• **Directions for this task**: Look below for the line that contains "descriptor (R103) -/", then copy it and each following line exactly, through and including the line that contains "def Win.outH (x".

*** Opening of Exercise input ***

-- ==== Sys2Proof/Machine/Window.lean ====
section
/-! DEFINITION. Sliding-window tiles (04_region_operators.md): channel-blocked layouts (R94, R95), convolution (R96 to
R105) and pooling (R106 to R108). -/

namespace Sys2Proof.Machine

/-! ## Layouts (R94) -/

/-- Value of lane `l` at column `w` of a layout row of `cols` columns. -/
def layoutValue (fmt cols : Nat) (row : Bytes) (w l : Nat) : FV :=
  let v := elemValue fmt (packedElem fmt (row.drop (w * blockElemBytes fmt)) l)
  if fmtBlocked fmt then scaled v (nth 0 row (cols * blockElemBytes fmt + w)).toNat else v

/-- Bytes of a layout row from its raw elements by column and lane and its scale bytes, padded with zeros (R95). -/
def layoutRow (fmt cols : Nat) (elem : Nat → Nat → Nat) (scale : Nat → Nat) : Bytes :=
  let body := (List.range cols).flatMap (fun w =>
    packElems (fmtBits fmt) (tab (blockChans fmt) (fun l => elem w l)) 0)
  let sc := if fmtBlocked fmt then (List.range cols).map (fun w => BitVec.ofNat 8 (scale w)) else []
  padTo (layoutRowBytes fmt cols) (body ++ sc)

/-! ## The descriptor (R103) -/

/-- Global pooling (R108). -/
def Win.global (x : Win) : Bool := x.pool && decide (2 ≤ x.kind)

/-- Maximum pooling (R106). -/
def Win.isMax (x : Win) : Bool := x.pool && x.kind % 2 == 0

/-- R97: output extent along one axis, by the image extent, kernel, stride, dilation and padding of that axis. -/
def outExtent (transposed : Bool) (img k s d p0 p1 : Nat) : Int :=
  if transposed then ((img : Int) - 1) * s - p0 - p1 + d * ((k : Int) - 1) + 1
  else ((img : Int) + p0 + p1 - d * ((k : Int) - 1) - 1) / s + 1

/-- Output rows of the whole image (R97; one row for a global pool). -/
def Win.outH (x : Win) : Int :=
  if x.global then 1 else outExtent (!x.pool && x.kind == 2) x.h x.kh x.sy x.dy x.pt x.pb

/-- Output columns of the whole image. -/
def Win.outW (x : Win) : Int :=
  if x.global then 1 else outExtent (!x.pool && x.kind == 2) x.w x.kw x.sx x.dx x.pl x.pr

/-- R99: kernel passes as (first row, rows, first column, columns), row-major. -/
def Win.passes (x : Win) : List (Nat × Nat × Nat × Nat) :=
  (List.range (ceilDiv x.kh 7)).flatMap (fun py => (List.range (ceilDiv x.kw 7)).map (fun px =>
    (7 * py, Nat.min 7 (x.kh - 7 * py), 7 * px, Nat.min 7 (x.kw - 7 * px))))

/-- Find the pass, the tap in it and the group of a position: `scale` groups per tap set, groups outermost (R100). -/
def findTap (groups : Nat) : Nat → Nat → List (Nat × Nat × Nat × Nat) → Option (Nat × Nat × Nat × Nat)
  | _, _, [] => none
  | i, rel, (ky0, nr, kx0, nc) :: ps =>
    let t := nr * nc
    if rel < groups * t then
      let tap := rel % t
      some (i, rel / t, ky0 + tap / nc, kx0 + tap % nc)
    else findTap groups (i + 1) (rel - groups * t) ps

/-- R100: what K index `k` names: (pass, channel, ky, kx); none for a padding tap of a depthwise tile. -/
def Win.tapOf (x : Win) (k : Nat) : Option (Nat × Nat × Nat × Nat) :=
  if x.pool then
    (if x.global then some (0, 0, k / Nat.max 1 x.w, k % Nat.max 1 x.w)
     else some (0, 0, k / Nat.max 1 x.kw, k % Nat.max 1 x.kw))
  else if x.depthwise then (findTap 1 0 k x.passes).map (fun t => (t.1, 0, t.2.2.1, t.2.2.2))
  else (findTap (x.cp / 32) 0 (k / 32) x.passes).map (fun t => (t.1, 32 * t.2.1 + k % 32, t.2.2.1, t.2.2.2))

/-- R96: input position of a tap for output position (oy, ox), none where the tap does not contribute or lies outside the
image. -/
def Win.input (x : Win) (oy ox ky kx : Nat) : Option (Nat × Nat) :=
  let pos : Option (Int × Int) :=
    if x.global then some (ky, kx)
    else if !x.pool && x.kind == 2 then
      let a := (oy : Int) + x.pt - ky * x.dy
      let b := (ox : Int) + x.pl - kx * x.dx
      if a % x.sy = 0 ∧ b % x.sx = 0 then some (a / x.sy, b / x.sx) else none
    else some ((oy : Int) * x.sy - x.pt + ky * x.dy, (ox : Int) * x.sx - x.pl + kx * x.dx)
  match pos with
  | none => none
  | some (iy, ix) =>
    if 0 ≤ iy ∧ iy < x.h ∧ 0 ≤ ix ∧ ix < x.w then some (iy.toNat, ix.toNat) else none

/-- Output position of tile row `m`. -/
def Win.pos (x : Win) (m : Nat) : Nat × Nat := (x.oy0 + m / Nat.max 1 x.ow, x.ox0 + m % Nat.max 1 x.ow)

/-- One K index of each tap that the tile's K range holds. -/
def Win.tapKs (x : Win) : List Nat :=
  if x.pool || x.depthwise then (List.range x.kT).map (· + x.k0)
  else (List.range (ceilDiv x.kT 32)).map (fun i => x.k0 + 32 * i)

*** Close of Exercise input ***

• **Exercise result**:
/-! ## The descriptor (R103) -/

/-- Global pooling (R108). -/
def Win.global (x : Win) : Bool := x.pool && decide (2 ≤ x.kind)

/-- Maximum pooling (R106). -/
def Win.isMax (x : Win) : Bool := x.pool && x.kind % 2 == 0

/-- R97: output extent along one axis, by the image extent, kernel, stride, dilation and padding of that axis. -/
def outExtent (transposed : Bool) (img k s d p0 p1 : Nat) : Int :=
  if transposed then ((img : Int) - 1) * s - p0 - p1 + d * ((k : Int) - 1) + 1
  else ((img : Int) + p0 + p1 - d * ((k : Int) - 1) - 1) / s + 1

/-- Output rows of the whole image (R97; one row for a global pool). -/
def Win.outH (x : Win) : Int :=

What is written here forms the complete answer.